Зеленые мухи отвратительно роились над вспухшими конскими трупами, когда Сосновский, сорвав с гимнастерки все, обозначавшее его принадлежность к Красной Армии и Советскому государству, в том числе и значок ГСО, поднял руки и вышел навстречу немецким мотоциклистам, мчавшимся по пыльной проселочной дороге. Но вышел он с поднятыми руками не для того, чтобы влачить жалкую участь военнопленного.
Сосновский понял, что пришел час, которого он всегда подсознательно ждал, и теперь все, чего он раньше стыдился, что подавлял в себе и скрывал от окружающих, в новой жизни станет не пороком, а достоинством, получит государственную санкцию и принесет ему не только возможность беспрепятственно удовлетворять самые потаенные инстинкты, но и обеспечит видное положение в системе, где право сильного признано наконец естественным правом. И он не ошибся, а был понят и замечен и вскоре оказался на службе в полиции.
Вот такой человек сидел напротив Шумова за старым канцелярским столом, сидел и ждал от него страха, потому что страх попавших в его руки людей был для Сосновского высшей наградой и наслаждением, и он делал все, чтобы вызывать в людях страх и ужас, совершенно независимо от того, считал он их в действительности виновными с точки зрения «нового порядка» или нет.
Разбиравшийся в людях Шумов понял почти все в сложившейся ситуации, но ничем порадовать Сосновского он не мог.
— Я объясню вам, как оказался в коляске бургомистра, — сказал он спокойно. — Это чистая случайность. Женщина, которая работает в приемной, может подтвердить…
— Значит, и она в вашей шайке?
Это был нехитрый полицейский прием. Впрочем, Сосновскому ничего не стоило снести голову и секретарше.
— Не знаю, в шайке она или нет, но я ее увидел сегодня первый раз в жизни.
— Это мы выясним.
«Выяснить» значило для Сосновского повергнуть человека в такое состояние, когда один готов признать и подписать все, что угодно, лишь бы спасти жизнь, а другой сделать то же самое, чтобы поскорее умереть. Однако он уже чувствовал, что Шумов не принадлежит ни к тем, ни к другим.
— Кто еще в вашей банде?
— С момента приезда я виделся только со старым приятелем, который во время нэпа вышел из партии в знак протеста против политики большевиков.

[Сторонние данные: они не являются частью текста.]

/-! `State.setFlight` sets `flights` alone. -/
@[simp] theorem State.setFlight_pending (s : State) (id : Nat) (f : Flight) : (s.setFlight id f).pending = s.pending := rfl
@[simp] theorem State.setFlight_now (s : State) (id : Nat) (f : Flight) : (s.setFlight id f).now = s.now := rfl
@[simp] theorem State.setFlight_clock (s : State) (id : Nat) (f : Flight) : (s.setFlight id f).clock = s.clock := rfl
@[simp] theorem State.setFlight_free (s : State) (id : Nat) (f : Flight) : (s.setFlight id f).free = s.free := rfl
@[simp] theorem State.setFlight_out (s : State) (id : Nat) (f : Flight) : (s.setFlight id f).out = s.out := rfl
@[simp] theorem State.setFlight_regs (s : State) (id : Nat) (f : Flight) : (s.setFlight id f).regs = s.regs := rfl
@[simp] theorem State.setFlight_shadow (s : State) (id : Nat) (f : Flight) : (s.setFlight id f).shadow = s.shadow := rfl
@[simp] theorem State.setFlight_staged (s : State) (id : Nat) (f : Flight) : (s.setFlight id f).staged = s.staged := rfl
@[simp] theorem State.setFlight_errlog (s : State) (id : Nat) (f : Flight) : (s.setFlight id f).errlog = s.errlog := rfl
@[simp] theorem State.setFlight_snaps (s : State) (id : Nat) (f : Flight) : (s.setFlight id f).snaps = s.snaps := rfl
@[simp] theorem State.setFlight_map (s : State) (id : Nat) (f : Flight) : (s.setFlight id f).map = s.map := rfl
@[simp] theorem State.setFlight_tmp (s : State) (id : Nat) (f : Flight) : (s.setFlight id f).tmp = s.tmp := rfl
@[simp] theorem State.setFlight_attempt (s : State) (id : Nat) (f : Flight) : (s.setFlight id f).attempt = s.attempt := rfl
@[simp] theorem State.setFlight_ctxs (s : State) (id : Nat) (f : Flight) : (s.setFlight id f).ctxs = s.ctxs := rfl
@[simp] theorem State.setFlight_served (s : State) (id : Nat) (f : Flight) : (s.setFlight id f).served = s.served := rfl
@[simp] theorem State.setFlight_nextFlight (s : State) (id : Nat) (f : Flight) : (s.setFlight id f).nextFlight = s.nextFlight := rfl
@[simp] theorem State.setFlight_syn (s : State) (id : Nat) (f : Flight) : (s.setFlight id f).syn = s.syn := rfl
@[simp] theorem State.setFlight_xp (s : State) (id : Nat) (f : Flight) : (s.setFlight id f).xp = s.xp := rfl
@[simp] theorem State.setFlight_links (s : State) (id : Nat) (f : Flight) : (s.setFlight id f).links = s.links := rfl
@[simp] theorem State.setFlight_ledger (s : State) (id : Nat) (f : Flight) : (s.setFlight id f).ledger = s.ledger := rfl
@[simp] theorem State.setFlight_health (s : State) (id : Nat) (f : Flight) : (s.setFlight id f).health = s.health := rfl
@[simp] theorem State.setFlight_host (s : State) (id : Nat) (f : Flight) : (s.setFlight id f).host = s.host := rfl
@[simp] theorem State.setFlight_hbmStacks (s : State) (id : Nat) (f : Flight) : (s.setFlight id f).hbmStacks = s.hbmStacks := rfl
@[simp] theorem State.setFlight_eng (s : State) (id : Nat) (f : Flight) : (s.setFlight id f).eng = s.eng := rfl
@[simp] theorem State.setFlight_bist (s : State) (id : Nat) (f : Flight) : (s.setFlight id f).bist = s.bist := rfl
@[simp] theorem State.setFlight_heals (s : State) (id : Nat) (f : Flight) : (s.setFlight id f).heals = s.heals := rfl
@[simp] theorem State.setFlight_hscrub (s : State) (id : Nat) (f : Flight) : (s.setFlight id f).hscrub = s.hscrub := rfl
@[simp] theorem State.setFlight_gathers (s : State) (id : Nat) (f : Flight) : (s.setFlight id f).gathers = s.gathers := rfl
@[simp] theorem State.setFlight_weld (s : State) (id : Nat) (f : Flight) : (s.setFlight id f).weld = s.weld := rfl
@[simp] theorem State.setFlight_slots (s : State) (id : Nat) (f : Flight) : (s.setFlight id f).slots = s.slots := rfl
@[simp] theorem State.setFlight_algSet (s : State) (id : Nat) (f : Flight) : (s.setFlight id f).algSet = s.algSet := rfl
@[simp] theorem State.setFlight_tchZeroing (s : State) (id : Nat) (f : Flight) : (s.setFlight id f).tchZeroing = s.tchZeroing := rfl
@[simp] theorem State.setFlight_ckp (s : State) (id : Nat) (f : Flight) : (s.setFlight id f).ckp = s.ckp := rfl
@[simp] theorem State.setFlight_power (s : State) (id : Nat) (f : Flight) : (s.setFlight id f).power = s.power := rfl
@[simp] theorem State.setFlight_seq (s : State) (id : Nat) (f : Flight) : (s.setFlight id f).seq = s.seq := rfl
@[simp] theorem State.setFlight_smc (s : State) (id : Nat) (f : Flight) : (s.setFlight id f).smc = s.smc := rfl
@[simp] theorem State.setFlight_guest (s : State) (id : Nat) (f : Flight) : (s.setFlight id f).guest = s.guest := rfl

— Вышел? А раньше состоял? Как и ты?
— Да, я тоже был в партии.
— Ага! Сознался. Так бы и давно.
— Я был исключен из ВКП(б) и арестован.
— Липа!
Шумов пожал плечами.
— Кто тебя заслал в город?
— Я прибыл из лагеря военнопленных.
— И конечно же, добровольно сдался в плен?
— Нет, попал в окружение.
— Так кто ты такой?
— Обыкновенный инженер, уроженец этого города, давно разорвавший с большевизмом.
— Идейный борец?
— Скорее меня можно назвать внутренним эмигрантом.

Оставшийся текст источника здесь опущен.